To reinforce this more concretely, let’s use the following `mp`

array as an example:

```
array([[1.626257115121311, 202, -1, 202],
[1.7138456780667977, 65, 0, 65],
[1.880293454724256, 66, 0, 66],
[1.796922109741226, 67, 0, 67],
[1.4943082939628236, 11, 1, 11],
[1.4504278114808016, 12, 2, 12],
[1.6294354134867932, 19, 0, 19],
[1.5349365731102185, 229, 0, 229],
[1.3930265554289831, 186, 1, 186],
[1.5265881687159586, 187, 2, 187],
[1.8022253384245739, 33, 3, 33],
[1.4943082939628236, 4, 4, 118],
[1.4504278114808016, 5, 5, 137],
[1.680920620705546, 201, 6, 201],
[1.5625058007723722, 237, 8, 237],
[1.2860008417613522, 66, 9, -1]]
```

Here, the subsequence at `i = 0`

would correspond to the `T[0 : 0 + m]`

subsequence and the nearest neighbor for this subsequence is located at `I = 202`

(i.e., `mp[0, 1]`

) and corresponds to the `T[202 : 202 + m]`

subsequence.
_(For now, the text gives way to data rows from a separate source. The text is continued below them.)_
/-- A command leaves genset `i` in state `st` under the phase timer `w`, or the serving that follows has started it, which it
may where `st` is a candidate's state (R48, R65, R66). -/
def leftIn (i : Fin 8) (st : UnitState) (w : Option Time) (t : State) : Prop :=
  (t.gens[i].state = st ∧ t.gens[i].phaseTimer = w) ∨ (st ∈ [UnitState.stopped, .cooldown] ∧ StartedNow i t)

/-! ## What a statement reads of a black start (R153 to R163) -/

/-- The BlackStartPhase notice of the change to `phase` at the clock time of `s` stands in the queue of each link, or the queue
is full (R148, R173). -/
def phaseTold (s t : State) (phase : Phase) (why : Cause) : Prop := ∀ l : Link, toldOf t l fun n =>
  n.kind = .blackStartPhase ∧ n.subject = .phase phase ∧ n.cause = .code why ∧ n.time = s.clock

/-- A reason that has been withdrawn: none is held, or one In service is marked withdrawn (R62). -/
def reasonEnded (k : ReasonKind) (t : State) : Prop := ∀ r, t.arb.get k = some r → r.stage = .inService ∧ r.withdrawn = true

/-- The BlackStart reason stands as a plan step raises it: with need 0, for the unit named or for none, not marked withdrawn
(R160). -/
def blackStartRaised (named : Option (Fin 8)) (t : State) : Prop :=
  ∃ r, t.arb.get .blackStart = some r ∧ r.need = 0 ∧ r.named = named ∧ r.withdrawn = false

/-- One failed attempt to energise has been counted: the third enters Failed with cause Attempts; before it the BlackStart
reason stands or a coordinated unit is up or on its way, or the search found no candidate and Failed is entered for that
(R154, R155). -/
structure AttemptCounted (s t : State) : Prop where
  count : t.seq.attempts = s.seq.attempts + 1
  third : 3 ≤ s.seq.attempts + 1 →
    t.seq.phase = .failed ∧ t.seq.failure = some .attempts ∧ phaseTold s t .failed .attempts
  before : s.seq.attempts + 1 < 3 →
    (t.seq.phase = .energising ∧ ((t.arb.get .blackStart).isSome = true
      ∨ ∃ i : Fin 8, t.cfg.gensets[i].present = true ∧ t.gens[i].authority = .coordinated
        ∧ t.gens[i].state ∈ [UnitState.online, .starting, .synchronising]))
    ∨ (t.seq.phase = .failed ∧ t.seq.failure = some .noCandidate ∧ phaseTold s t .failed .noCandidate)

/-- Plan step `n`, numbered from 1, where the plan reaches it. -/
def planned (s : State) (n : Nat) : Option PlanStep :=
  if 1 ≤ n ∧ n ≤ s.cfg.planLength then s.cfg.plan[n - 1]? else none

/-- A feeder of class `c` that a CLOSE CLASS step still waits for: present, and Shed or Closing (R159). -/
def closesStill (s : State) (c : Fin 8) (k : Fin 24) : Prop :=
  s.cfg.feeders[k].present = true ∧ s.cfg.feeders[k].cls = c.val ∧ s.feeders[k].state ∈ [FeederState.shed, .closing]

/-- A step that a command made current is current still at its end, as the state there shows: it had something left to do or
to wait for (R157 to R162). -/
def staysCurrent (t : State) : StepAct → Prop
  | .closeFeeder k => t.feeders[k].state ≠ .closed
  | .closeClass c => ∃ k : Fin 24, closesStill t c k ∧ t.feeders[k].state = .shed
  | .startUnit none | .wait _ => True
  | .startUnit (some u) => coordOnline t u = false
  | .waitBand _ hold => 1 ≤ hold
  | .releasePv _ _ | .endPlan => False

/-- A step that completes at once as it becomes current, as the state at the end of the command shows (R158, R160, R161). -/
def passesAtOnce (t : State) : StepAct → Prop
  | .closeFeeder k => t.feeders[k].state = .closed
  | .startUnit (some u) => coordOnline t u = true
  | .releasePv _ _ => True
  | .closeClass _ | .startUnit none | .wait _ | .waitBand _ _ | .endPlan => False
The z-normalized Euclidean distance between `T[0 : 0 + m]`

and `T[202 : 202 + m]`

is actually `P = 1.626257115121311`

(i.e., `mp[0, 0]`

). Next, notice that the location of the left nearest neighbor is `IL = -1`

(i.e., `mp[0, 2]`

) and, since negative
indices are “bad”, this tells us that the left nearest neighbor could not be found. Hopefully, this makes sense since `T[0 : 0 + m]`

is the first subsequence in `T`

and there are no other subsequences that can possibly exist to the left of `T[0 : 0 + m]`

! Conversely, the location of the right nearest neighbor is `IR = 202`

(i.e., `mp[0, 3]`

) and corresponds to the `T[202 : 202 + m]`

subsequence.

Additionally, the subsequence at `i = 5`

would correspond to the `T[5 : 5 + m]`

subsequence and the nearest neighbor for this subsequence is located at `I = 12`

(i.e., `mp[5, 1]`

) and corresponds to the `T[12 : 12 + m]`

subsequence. The z-normalized Euclidean distance between `T[5 : 5 + m]`

and `T[12 : 12 + m]`

is actually `P = 1.4504278114808016`

(i.e., `mp[5, 0]`

). Next, the location of the left nearest neighbor is `IL = 2`

(i.e., `mp[5, 2]`

) and corresponds to
`T[2 : 2 + m]`

. Conversely, the location of the right nearest neighbor is `IR = 12`

(i.e., `mp[5, 3]`

) and corresponds to the `T[12 : 12 + m]`

subsequence.

Similarly, all other subsequences can be evaluated and interpreted using this approach!

## Summary¶

And that’s it! You have now loaded in a dataset, ran it through `stump`

using our package, and were able to extract multiple conclusions of existing patterns and anomalies within the two different time series. You can now import this package and use it in your own projects. Happy coding!